B. DES MESURES RELATIVES À LA DÉMOGRAPHIE MÉDICALE
1. La fin du mécanisme de cessation anticipée d'activité (MICA) (article 28)
L'
article 28
du présent projet de loi de
financement
vise à modifier l'article 4 de la loi du 5 janvier 1988 afin de mettre
fin au dispositif de cessation anticipée d'activité (MICA)
destiné aux médecins libéraux conventionnés.

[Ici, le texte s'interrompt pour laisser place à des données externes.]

theorem execPatrolRead_still {s0 : State} {addr : ℕ} {d0 : Word} {d1 : Word} {c : Word} {s : State} (h0 : Still s0 s)
    :
    NextAll (Still s0) (execPatrolRead addr d0 d1 c s) := by
  unfold execPatrolRead
  repeat' (first
    | with_reducible assumption
    | (extract_lets +onlyGivenNames x1; (fail_if_success have _f := fun a => x1 a); clear_value x1; revert x1; intro _)
    | with_reducible apply Still.answers | with_reducible apply State.codeRead_still
    | with_reducible apply State.upset_still | split)

theorem State.copyErrors_still {s0 : State} {s : State} {lo : ℕ} {hi : ℕ} (h0 : Still s0 s) :
    Still s0 (State.copyErrors s lo hi) := by
  unfold State.copyErrors
  repeat' (first
    | with_reducible assumption | intro _ | with_reducible apply State.codeRead_still | dsimp only
    | with_reducible apply Still.foldl)

theorem execRetCopyEnd_still {s0 : State} {s : State} (h0 : Still s0 s) :
    NextAll (Still s0) (execRetCopyEnd s) := by
  unfold execRetCopyEnd
  repeat' (first
    | with_reducible assumption
    | (extract_lets +onlyGivenNames x1; have hx1 : Still s0 x1 := ?_; clear_value x1; revert x1; intro _ _; rotate_left; unfold x1; clear x1)
    | (extract_lets +onlyGivenNames x1; have _m : Mem := x1; clear _m; unfold x1; clear x1)
    | with_reducible apply Still.answers | with_reducible apply State.nvmQueue_still
    | with_reducible apply State.free_still | with_reducible apply State.copyErrors_still | split
    | (rw [State.lit_eq]; with_reducible refine Still.mk' ?_ rfl))

theorem execSramCopyEnd_still {s0 : State} {s : State} (h0 : Still s0 s) :
    NextAll (Still s0) (execSramCopyEnd s) := by
  unfold execSramCopyEnd
  repeat' (first
    | with_reducible assumption
    | (extract_lets +onlyGivenNames x1; have hx1 : Still s0 x1 := ?_; clear_value x1; revert x1; intro _ _; rotate_left; unfold x1; clear x1)
    | (extract_lets +onlyGivenNames x1; have _m : Mem := x1; clear _m; unfold x1; clear x1)
    | with_reducible apply Still.answers | with_reducible apply State.nvmQueue_still
    | with_reducible apply State.free_still | with_reducible apply State.copyErrors_still | split
    | (rw [State.lit_eq]; with_reducible refine Still.mk' ?_ rfl))

theorem execLearningStart_still {s0 : State} {e : Fin 64} {s : State} (h0 : Still s0 s) :
    NextAll (Still s0) (execLearningStart e s) := by
  unfold execLearningStart
  repeat' (first
    | with_reducible assumption
    | (extract_lets +onlyGivenNames x1; (fail_if_success have _f := fun a => x1 a); clear_value x1; revert x1; intro _)
    | with_reducible apply Still.answers | with_reducible apply State.setLearn_still | split)

theorem State.lrnAbandon_still {s0 : State} {s : State} {n : ℕ} {lo : ℕ} (h0 : Still s0 s) :
    Still s0 (State.lrnAbandon s n lo) := by
  unfold State.lrnAbandon
  repeat' (first
    | with_reducible assumption | with_reducible apply State.inc_still | with_reducible apply State.flag_still)

theorem State.lrnAbandon_kept {s0 : State} {s : State} {n : ℕ} {lo : ℕ} (h0 : Kept s0 s) :
    Kept s0 (State.lrnAbandon s n lo) :=
  h0.still (State.lrnAbandon_still (Still.refl _))

theorem State.learnShot_kept {s0 : State} {s : State} {n : ℕ} {x : LearnWin} (h0 : Kept s0 s) :
    Kept s0 (State.learnShot s n x) := by
  unfold State.learnShot
  repeat' (first
    | with_reducible assumption
    | (extract_lets +onlyGivenNames x1; (fail_if_success have _f := fun a => x1 a); clear_value x1; revert x1; intro _)
    | with_reducible apply State.setF_kept | with_reducible apply State.lrnAbandon_kept
    | with_reducible apply State.memWords_kept | with_reducible apply State.inc_kept
    | with_reducible apply State.cellLoad_kept | with_reducible apply State.memWrite_kept | split
    | with_reducible refine Kept.pair ?_ (by assumption))

theorem execLearningComplete_kept {s0 : State} {e : Fin 64} {s : State} (h0 : Kept s0 s) :
    NextAll (Kept s0) (execLearningComplete e s) := by
  unfold execLearningComplete
  repeat' (first
    | with_reducible assumption
    | (extract_lets +onlyGivenNames x1; have hx1 : Kept s0 x1 := ?_; clear_value x1; revert x1; intro _ _; rotate_left; unfold x1; clear x1)
    | (extract_lets +onlyGivenNames x1; (fail_if_success have _f := fun a => x1 a); clear_value x1; revert x1; intro _)
    | with_reducible apply Kept.answers | with_reducible apply State.setLearn_kept
    | with_reducible apply State.setF_kept | with_reducible apply State.learnShot_kept | split)

theorem State.setLcell_still {s0 : State} {s : State} {g : ℕ} {c : LCell} (h0 : Still s0 s) :
    Still s0 (State.setLcell s g c) := by
  unfold State.setLcell
  repeat' (first
    | with_reducible assumption
    | (extract_lets +onlyGivenNames x1; (fail_if_success have _f := fun a => x1 a); clear_value x1; revert x1; intro _)
    | (rw [State.lit_eq]; with_reducible refine Still.mk' ?_ rfl))

theorem State.rgLoad_still {s0 : State} {s : State} {r : ℕ} {l : List Byte} (h0 : Still s0 s) :
    Still s0 (State.rgLoad s r l) := by
  unfold State.rgLoad
  repeat' (first
    | with_reducible assumption | intro _
    | (extract_lets +onlyGivenNames x1; have hx1 : Still s0 x1 := ?_; clear_value x1; revert x1; intro _ _; rotate_left; unfold x1; clear x1)
    | (extract_lets +onlyGivenNames x1; (fail_if_success have _f := fun a => x1 a); clear_value x1; revert x1; intro _)
    | with_reducible apply State.setLcell_still | with_reducible apply Still.foldl
    | (rw [State.lit_eq]; with_reducible refine Still.mk' ?_ rfl))

theorem State.rgLoad_kept {s0 : State} {s : State} {r : ℕ} {l : List Byte} (h0 : Kept s0 s) :
    Kept s0 (State.rgLoad s r l) :=
  h0.still (State.rgLoad_still (Still.refl _))

theorem State.setRegion_still {s0 : State} {s : State} {r : ℕ} {x : Region} (h0 : Still s0 s) :
    Still s0 (State.setRegion s r x) := by
  unfold State.setRegion
  repeat' (first
    | with_reducible assumption
    | (extract_lets +onlyGivenNames x1; (fail_if_success have _f := fun a => x1 a); clear_value x1; revert x1; intro _)
    | (rw [State.lit_eq]; with_reducible refine Still.mk' ?_ rfl))

theorem State.setRegion_kept {s0 : State} {s : State} {r : ℕ} {x : Region} (h0 : Kept s0 s) :
    Kept s0 (State.setRegion s r x) :=
  h0.still (State.setRegion_still (Still.refl _))

theorem State.setLport_still {s0 : State} {s : State} {p : ℕ} {x : LPort} (h0 : Still s0 s) :
    Still s0 (State.setLport s p x) := by
  unfold State.setLport
  repeat' (first
    | with_reducible assumption
    | (extract_lets +onlyGivenNames x1; (fail_if_success have _f := fun a => x1 a); clear_value x1; revert x1; intro _)
    | (rw [State.lit_eq]; with_reducible refine Still.mk' ?_ rfl))

theorem State.mapCells_still {s0 : State} {s : State} {f : ℕ → LCell → LCell} (h0 : Still s0 s) :
    Still s0 (State.mapCells s f) := by
  unfold State.mapCells
  repeat' (first
    | with_reducible assumption | intro _ | with_reducible apply State.setLcell_still | dsimp only
    | with_reducible apply Still.foldl)

theorem State.fabricFree_still {s0 : State} {s : State} (h0 : Still s0 s) :
    Still s0 (State.fabricFree s) := by
  unfold State.fabricFree
  repeat' (first
    | with_reducible assumption | with_reducible apply State.mapCells_still | split)

theorem execLogicPortRx_still {s0 : State} {p : Fin 256} {s : State} (h0 : Still s0 s) :
    NextAll (Still s0) (execLogicPortRx p s) := by
  unfold execLogicPortRx
  repeat' (first
    | with_reducible assumption
    | (extract_lets +onlyGivenNames x1; (fail_if_success have _f := fun a => x1 a); clear_value x1; revert x1; intro _)
    | with_reducible apply Still.answers | with_reducible apply State.put_still
    | with_reducible apply State.setLport_still | with_reducible refine State.takeArrived_still ?_ (by assumption)
    | split)

theorem State.toInit_still {s0 : State} {s : State} {r : ℕ} (h0 : Still s0 s) :
    Still s0 (State.toInit s r) := by
  unfold State.toInit
  repeat' (first
    | with_reducible assumption | intro _ | with_reducible apply State.setLcell_still | dsimp only
    | with_reducible apply Still.foldl)

theorem State.freeze_still {s0 : State} {s : State} {r : ℕ} (h0 : Still s0 s) :
    Still s0 (State.freeze s r) := by
  unfold State.freeze
  repeat' (first
    | with_reducible assumption
    | (extract_lets +onlyGivenNames x1; (fail_if_success have _f := fun a => x1 a); clear_value x1; revert x1; intro _)
    | with_reducible apply State.setRegion_still)

theorem State.capClockLost_still {s0 : State} {s : State} {k : ℕ} (h0 : Still s0 s) :
    Still s0 (State.capClockLost s k) := by
  unfold State.capClockLost
  repeat' (first
    | with_reducible assumption | with_reducible apply State.setF_still | with_reducible apply State.flag_still | split)

theorem State.rgBadop_still {s0 : State} {s : State} {r : ℕ} (h0 : Still s0 s) :
    Still s0 (State.rgBadop s r) := by
  unfold State.rgBadop
  repeat' (first
    | with_reducible assumption | with_reducible apply State.flag_still)

theorem State.rgLate_still {s0 : State} {s : State} {r : ℕ} (h0 : Still s0 s) :
    Still s0 (State.rgLate s r) := by
  unfold State.rgLate
  repeat' (first
    | with_reducible assumption | with_reducible apply State.flag_still)

theorem State.capDataRead_still {s0 : State} {s : State} (h0 : Still s0 s) :
    Still s0 (State.capDataRead s).2 := by
  unfold State.capDataRead
  repeat' (first
    | with_reducible assumption
    | (extract_lets +onlyGivenNames x1; (fail_if_success have _f := fun a => x1 a); clear_value x1; revert x1; intro _)
    | with_reducible apply State.setF_still)

theorem State.setRgState_still {s0 : State} {s : State} {r : ℕ} {x : ℕ} (h0 : Still s0 s) :
    Still s0 (State.setRgState s r x) := by
  unfold State.setRgState
  repeat' (first
    | with_reducible assumption | with_reducible apply State.setF_still)

theorem State.setRgState_kept {s0 : State} {s : State} {r : ℕ} {x : ℕ} (h0 : Kept s0 s) :
    Kept s0 (State.setRgState s r x) :=
  h0.still (State.setRgState_still (Still.refl _))

theorem State.capTrigger_still {s0 : State} {s : State} (h0 : Still s0 s) :
    Still s0 (State.capTrigger s) := by
  unfold State.capTrigger
  repeat' (first
    | with_reducible assumption
    | (extract_lets +onlyGivenNames x1; (fail_if_success have _f := fun a => x1 a); clear_value x1; revert x1; intro _)
    | with_reducible apply State.flag_still | split | (rw [State.lit_eq]; with_reducible refine Still.mk' ?_ rfl))

theorem State.capTrigger_kept {s0 : State} {s : State} (h0 : Kept s0 s) :
    Kept s0 (State.capTrigger s) :=
  h0.still (State.capTrigger_still (Still.refl _))

theorem execObsTrigger_still {s0 : State} {s : State} (h0 : Still s0 s) :
    NextAll (Still s0) (execObsTrigger s) := by
  unfold execObsTrigger
  repeat' (first
    | with_reducible assumption | with_reducible apply Still.answers | with_reducible apply State.capTrigger_still | split)

theorem State.lgcApplied_still {s0 : State} {s : State} {r : ℕ} (h0 : Still s0 s) :
    Still s0 (State.lgcApplied s r) := by
  unfold State.lgcApplied
  repeat' (first
    | with_reducible assumption | with_reducible apply State.setF_still)

theorem State.rgClear_still {s0 : State} {s : State} {r : ℕ} (h0 : Still s0 s) :
    Still s0 (State.rgClear s r) := by
  unfold State.rgClear
  repeat' (first
    | with_reducible assumption
    | (extract_lets +onlyGivenNames x1; have hx1 : Still s0 x1 := ?_; clear_value x1; revert x1; intro _ _; rotate_left; unfold x1; clear x1)
    | (extract_lets +onlyGivenNames x1; (fail_if_success have _f := fun a => x1 a); clear_value x1; revert x1; intro _)
    | with_reducible apply State.setF_still | with_reducible apply State.toInit_still
    | with_reducible apply State.setRegion_still | split)

theorem State.rgClear_kept {s0 : State} {s : State} {r : ℕ} (h0 : Kept s0 s) :
    Kept s0 (State.rgClear s r) :=
  h0.still (State.rgClear_still (Still.refl _))

theorem State.rgFail_still {s0 : State} {s : State} {r : ℕ} {cause : ℕ} (h0 : Still s0 s) :
    Still s0 (State.rgFail s r cause) := by
  unfold State.rgFail
  repeat' (first
    | with_reducible assumption | with_reducible apply State.setF_still | with_reducible apply State.toInit_still
    | with_reducible apply State.setRgState_still)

Le MICA consiste dans l'octroi d'une allocation de remplacement de revenu aux
médecins libéraux conventionnés choisissant de cesser leur
activité avant l'âge de 65 ans. L'objectif initial de ce
dispositif était de réduire l'offre de soins ambulatoires et de
contribuer à maîtriser les dépenses d'assurance maladie.
Cette allocation est financée par des cotisations des praticiens
conventionnés et par les caisses d'assurance maladie. Elle est
gérée par la caisse autonome de retraite des médecins
français.
L'ordonnance du 24 avril 1996 relative à la maîtrise
médicalisée des dépenses de soins a rendu plus favorables
les conditions d'accès à ce mécanisme en abaissant
l'âge d'accès, en relevant le montant du plafond de l'allocation
de remplacement pour les adhérents et en assouplissant les conditions de
cumul.
La loi de financement de la sécurité sociale pour 1999 a
prorogé le dispositif du MICA jusqu'au 31 décembre 2004, mais
à des conditions moins favorables. Le mécanisme ouvre à la
négociation conventionnelle la possibilité de fixer certaines
modalités du dispositif, notamment la modulation de ses conditions
d'attribution en fonction de la situation de la démographie
médicale appréciée régionalement. Le montant du
plafond annuel de l'allocation a été réduit par le
décret du 24 juillet 2000.
Depuis sa création, le MICA a bénéficié à
environ 9.000 médecins, dont seulement 264 en 2001 (contre 775 en 2000
et 868 en 1999).
La situation actuelle de la démographie médicale est très
différente de celle qui prévalait en 1988 au moment de la
création du MICA, et même depuis 1996, année où ses
conditions d'accès ont été rendues plus attractives. Le
maintien du MICA apparaît contradictoire avec la politique menée
par le gouvernement qui a décidé d'augmenter le
numerus
clausus
(+ 8,5 % en 2003).
L'article 28 propose donc la suppression de ce mécanisme.
Le
gouvernement proposait, dans la version initiale de cet article, de mettre fin
à l'entrée dans le MICA d'ici au 1
er
juillet 2003.
L'Assemblée nationale a estimé que ce délai était
trop court pour permettre aux médecins libéraux ayant
décidé d'opter pour ce dispositif d'organiser convenablement leur
cessation d'activité. Le délai a donc été
repoussé au 1
er
octobre 2003, ce qui semble en effet plus
convenable à votre rapporteur pour avis.
Ainsi, à partir du 1
er
octobre 2003, aucune entrée
dans le dispositif du MICA ne sera désormais possible. Les
médecins qui perçoivent actuellement l'allocation la percevront
jusqu'à leur retraite.
L'article 28 tend également à préciser que le solde annuel
des cotisations encaissées et des prestations versées au titre du
MICA est affecté au financement des prestations complémentaires
de vieillesse servies aux médecins ayant exercé en libéral.